/-! `setRxbuf` -/

@[simp] theorem setRxbuf_ch (a : Memory) (s : State) : (setRxbuf a s).ch = s.ch := rfl
@[simp] theorem setRxbuf_ls (a : Memory) (s : State) : (setRxbuf a s).ls = s.ls := rfl
@[simp] theorem setRxbuf_fs (a : Memory) (s : State) : (setRxbuf a s).fs = s.fs := rfl
@[simp] theorem setRxbuf_wdtArmed (a : Memory) (s : State) : (setRxbuf a s).wdtArmed = s.wdtArmed := rfl
@[simp] theorem setRxbuf_wdtCnt (a : Memory) (s : State) : (setRxbuf a s).wdtCnt = s.wdtCnt := rfl
@[simp] theorem setRxbuf_rxs (a : Memory) (s : State) : (setRxbuf a s).rxs = s.rxs := rfl
@[simp] theorem setRxbuf_rxn (a : Memory) (s : State) : (setRxbuf a s).rxn = s.rxn := rfl
@[simp] theorem setRxbuf_rxlen (a : Memory) (s : State) : (setRxbuf a s).rxlen = s.rxlen := rfl
@[simp] theorem setRxbuf_rxbuf (a : Memory) (s : State) : (setRxbuf a s).rxbuf = a := rfl
@[simp] theorem setRxbuf_txbuf (a : Memory) (s : State) : (setRxbuf a s).txbuf = s.txbuf := rfl
@[simp] theorem setRxbuf_table (a : Memory) (s : State) : (setRxbuf a s).table = s.table := rfl
@[simp] theorem setRxbuf_inited (a : Memory) (s : State) : (setRxbuf a s).inited = s.inited := rfl
@[simp] theorem setRxbuf_cfg (a : Memory) (s : State) : (setRxbuf a s).cfg = s.cfg := rfl
@[simp] theorem setRxbuf_tx (a : Memory) (s : State) : (setRxbuf a s).tx = s.tx := rfl
@[simp] theorem setRxbuf_ev (a : Memory) (s : State) : (setRxbuf a s).ev = s.ev := rfl
@[simp] theorem setRxbuf_res (a : Memory) (s : State) : (setRxbuf a s).res = s.res := rfl
@[simp] theorem setRxbuf_src (a : Memory) (s : State) : (setRxbuf a s).src = s.src := rfl
@[simp] theorem setRxbuf_inbox (a : Memory) (s : State) : (setRxbuf a s).inbox = s.inbox := rfl

/-! `setRxn` -/

@[simp] theorem setRxn_ch (n : Nat) (s : State) : (setRxn n s).ch = s.ch := rfl
@[simp] theorem setRxn_ls (n : Nat) (s : State) : (setRxn n s).ls = s.ls := rfl
@[simp] theorem setRxn_fs (n : Nat) (s : State) : (setRxn n s).fs = s.fs := rfl
@[simp] theorem setRxn_wdtArmed (n : Nat) (s : State) : (setRxn n s).wdtArmed = s.wdtArmed := rfl
@[simp] theorem setRxn_wdtCnt (n : Nat) (s : State) : (setRxn n s).wdtCnt = s.wdtCnt := rfl
@[simp] theorem setRxn_rxs (n : Nat) (s : State) : (setRxn n s).rxs = s.rxs := rfl
@[simp] theorem setRxn_rxn (n : Nat) (s : State) : (setRxn n s).rxn = n := rfl
@[simp] theorem setRxn_rxlen (n : Nat) (s : State) : (setRxn n s).rxlen = s.rxlen := rfl
@[simp] theorem setRxn_rxbuf (n : Nat) (s : State) : (setRxn n s).rxbuf = s.rxbuf := rfl
@[simp] theorem setRxn_txbuf (n : Nat) (s : State) : (setRxn n s).txbuf = s.txbuf := rfl
@[simp] theorem setRxn_table (n : Nat) (s : State) : (setRxn n s).table = s.table := rfl
@[simp] theorem setRxn_inited (n : Nat) (s : State) : (setRxn n s).inited = s.inited := rfl
@[simp] theorem setRxn_cfg (n : Nat) (s : State) : (setRxn n s).cfg = s.cfg := rfl
@[simp] theorem setRxn_tx (n : Nat) (s : State) : (setRxn n s).tx = s.tx := rfl
@[simp] theorem setRxn_ev (n : Nat) (s : State) : (setRxn n s).ev = s.ev := rfl
@[simp] theorem setRxn_res (n : Nat) (s : State) : (setRxn n s).res = s.res := rfl
@[simp] theorem setRxn_src (n : Nat) (s : State) : (setRxn n s).src = s.src := rfl
@[simp] theorem setRxn_inbox (n : Nat) (s : State) : (setRxn n s).inbox = s.inbox := rfl

/-! `feedWatchdog` -/

@[simp] theorem feedWatchdog_ch (P : Params) (s : State) : (feedWatchdog P s).ch = s.ch := rfl
@[simp] theorem feedWatchdog_ls (P : Params) (s : State) : (feedWatchdog P s).ls = s.ls := rfl
@[simp] theorem feedWatchdog_fs (P : Params) (s : State) : (feedWatchdog P s).fs = false := rfl
@[simp] theorem feedWatchdog_wdtArmed (P : Params) (s : State) : (feedWatchdog P s).wdtArmed = true := rfl
@[simp] theorem feedWatchdog_wdtCnt (P : Params) (s : State) : (feedWatchdog P s).wdtCnt = P.timeoutTicks := rfl
@[simp] theorem feedWatchdog_rxs (P : Params) (s : State) : (feedWatchdog P s).rxs = s.rxs := rfl
@[simp] theorem feedWatchdog_rxn (P : Params) (s : State) : (feedWatchdog P s).rxn = s.rxn := rfl
@[simp] theorem feedWatchdog_rxlen (P : Params) (s : State) : (feedWatchdog P s).rxlen = s.rxlen := rfl
@[simp] theorem feedWatchdog_rxbuf (P : Params) (s : State) : (feedWatchdog P s).rxbuf = s.rxbuf := rfl
@[simp] theorem feedWatchdog_txbuf (P : Params) (s : State) : (feedWatchdog P s).txbuf = s.txbuf := rfl
@[simp] theorem feedWatchdog_table (P : Params) (s : State) : (feedWatchdog P s).table = s.table := rfl
@[simp] theorem feedWatchdog_inited (P : Params) (s : State) : (feedWatchdog P s).inited = s.inited := rfl
@[simp] theorem feedWatchdog_cfg (P : Params) (s : State) : (feedWatchdog P s).cfg = s.cfg := rfl
@[simp] theorem feedWatchdog_tx (P : Params) (s : State) : (feedWatchdog P s).tx = s.tx := rfl
@[simp] theorem feedWatchdog_ev (P : Params) (s : State) : (feedWatchdog P s).ev = s.ev := rfl
@[simp] theorem feedWatchdog_res (P : Params) (s : State) : (feedWatchdog P s).res = s.res := rfl
@[simp] theorem feedWatchdog_src (P : Params) (s : State) : (feedWatchdog P s).src = s.src := rfl
@[simp] theorem feedWatchdog_inbox (P : Params) (s : State) : (feedWatchdog P s).inbox = s.inbox := rfl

——

▶ [EXERCISE REQUIREMENTS]:
Word for word, set down all of the records above.

▶ [SOLVED PROBLEM]:
/-! `setRxbuf` -/

@[simp] theorem setRxbuf_ch (a : Memory) (s : State) : (setRxbuf a s).ch = s.ch := rfl
@[simp] theorem setRxbuf_ls (a : Memory) (s : State) : (setRxbuf a s).ls = s.ls := rfl
@[simp] theorem setRxbuf_fs (a : Memory) (s : State) : (setRxbuf a s).fs = s.fs := rfl
@[simp] theorem setRxbuf_wdtArmed (a : Memory) (s : State) : (setRxbuf a s).wdtArmed = s.wdtArmed := rfl
@[simp] theorem setRxbuf_wdtCnt (a : Memory) (s : State) : (setRxbuf a s).wdtCnt = s.wdtCnt := rfl
@[simp] theorem setRxbuf_rxs (a : Memory) (s : State) : (setRxbuf a s).rxs = s.rxs := rfl
@[simp] theorem setRxbuf_rxn (a : Memory) (s : State) : (setRxbuf a s).rxn = s.rxn := rfl
@[simp] theorem setRxbuf_rxlen (a : Memory) (s : State) : (setRxbuf a s).rxlen = s.rxlen := rfl
@[simp] theorem setRxbuf_rxbuf (a : Memory) (s : State) : (setRxbuf a s).rxbuf = a := rfl
@[simp] theorem setRxbuf_txbuf (a : Memory) (s : State) : (setRxbuf a s).txbuf = s.txbuf := rfl
@[simp] theorem setRxbuf_table (a : Memory) (s : State) : (setRxbuf a s).table = s.table := rfl
@[simp] theorem setRxbuf_inited (a : Memory) (s : State) : (setRxbuf a s).inited = s.inited := rfl
@[simp] theorem setRxbuf_cfg (a : Memory) (s : State) : (setRxbuf a s).cfg = s.cfg := rfl
@[simp] theorem setRxbuf_tx (a : Memory) (s : State) : (setRxbuf a s).tx = s.tx := rfl
@[simp] theorem setRxbuf_ev (a : Memory) (s : State) : (setRxbuf a s).ev = s.ev := rfl
@[simp] theorem setRxbuf_res (a : Memory) (s : State) : (setRxbuf a s).res = s.res := rfl
@[simp] theorem setRxbuf_src (a : Memory) (s : State) : (setRxbuf a s).src = s.src := rfl
@[simp] theorem setRxbuf_inbox (a : Memory) (s : State) : (setRxbuf a s).inbox = s.inbox := rfl

/-! `setRxn` -/

@[simp] theorem setRxn_ch (n : Nat) (s : State) : (setRxn n s).ch = s.ch := rfl
@[simp] theorem setRxn_ls (n : Nat) (s : State) : (setRxn n s).ls = s.ls := rfl
@[simp] theorem setRxn_fs (n : Nat) (s : State) : (setRxn n s).fs = s.fs := rfl
@[simp] theorem setRxn_wdtArmed (n : Nat) (s : State) : (setRxn n s).wdtArmed = s.wdtArmed := rfl
@[simp] theorem setRxn_wdtCnt (n : Nat) (s : State) : (setRxn n s).wdtCnt = s.wdtCnt := rfl
@[simp] theorem setRxn_rxs (n : Nat) (s : State) : (setRxn n s).rxs = s.rxs := rfl
@[simp] theorem setRxn_rxn (n : Nat) (s : State) : (setRxn n s).rxn = n := rfl
@[simp] theorem setRxn_rxlen (n : Nat) (s : State) : (setRxn n s).rxlen = s.rxlen := rfl
@[simp] theorem setRxn_rxbuf (n : Nat) (s : State) : (setRxn n s).rxbuf = s.rxbuf := rfl
@[simp] theorem setRxn_txbuf (n : Nat) (s : State) : (setRxn n s).txbuf = s.txbuf := rfl
@[simp] theorem setRxn_table (n : Nat) (s : State) : (setRxn n s).table = s.table := rfl
@[simp] theorem setRxn_inited (n : Nat) (s : State) : (setRxn n s).inited = s.inited := rfl
@[simp] theorem setRxn_cfg (n : Nat) (s : State) : (setRxn n s).cfg = s.cfg := rfl
@[simp] theorem setRxn_tx (n : Nat) (s : State) : (setRxn n s).tx = s.tx := rfl
@[simp] theorem setRxn_ev (n : Nat) (s : State) : (setRxn n s).ev = s.ev := rfl
@[simp] theorem setRxn_res (n : Nat) (s : State) : (setRxn n s).res = s.res := rfl
@[simp] theorem setRxn_src (n : Nat) (s : State) : (setRxn n s).src = s.src := rfl
@[simp] theorem setRxn_inbox (n : Nat) (s : State) : (setRxn n s).inbox = s.inbox := rfl

/-! `feedWatchdog` -/

@[simp] theorem feedWatchdog_ch (P : Params) (s : State) : (feedWatchdog P s).ch = s.ch := rfl
@[simp] theorem feedWatchdog_ls (P : Params) (s : State) : (feedWatchdog P s).ls = s.ls := rfl
@[simp] theorem feedWatchdog_fs (P : Params) (s : State) : (feedWatchdog P s).fs = false := rfl
@[simp] theorem feedWatchdog_wdtArmed (P : Params) (s : State) : (feedWatchdog P s).wdtArmed = true := rfl
@[simp] theorem feedWatchdog_wdtCnt (P : Params) (s : State) : (feedWatchdog P s).wdtCnt = P.timeoutTicks := rfl
@[simp] theorem feedWatchdog_rxs (P : Params) (s : State) : (feedWatchdog P s).rxs = s.rxs := rfl
@[simp] theorem feedWatchdog_rxn (P : Params) (s : State) : (feedWatchdog P s).rxn = s.rxn := rfl
@[simp] theorem feedWatchdog_rxlen (P : Params) (s : State) : (feedWatchdog P s).rxlen = s.rxlen := rfl
@[simp] theorem feedWatchdog_rxbuf (P : Params) (s : State) : (feedWatchdog P s).rxbuf = s.rxbuf := rfl
@[simp] theorem feedWatchdog_txbuf (P : Params) (s : State) : (feedWatchdog P s).txbuf = s.txbuf := rfl
@[simp] theorem feedWatchdog_table (P : Params) (s : State) : (feedWatchdog P s).table = s.table := rfl
@[simp] theorem feedWatchdog_inited (P : Params) (s : State) : (feedWatchdog P s).inited = s.inited := rfl
@[simp] theorem feedWatchdog_cfg (P : Params) (s : State) : (feedWatchdog P s).cfg = s.cfg := rfl
@[simp] theorem feedWatchdog_tx (P : Params) (s : State) : (feedWatchdog P s).tx = s.tx := rfl
@[simp] theorem feedWatchdog_ev (P : Params) (s : State) : (feedWatchdog P s).ev = s.ev := rfl
@[simp] theorem feedWatchdog_res (P : Params) (s : State) : (feedWatchdog P s).res = s.res := rfl
@[simp] theorem feedWatchdog_src (P : Params) (s : State) : (feedWatchdog P s).src = s.src := rfl
@[simp] theorem feedWatchdog_inbox (P : Params) (s : State) : (feedWatchdog P s).inbox = s.inbox := rfl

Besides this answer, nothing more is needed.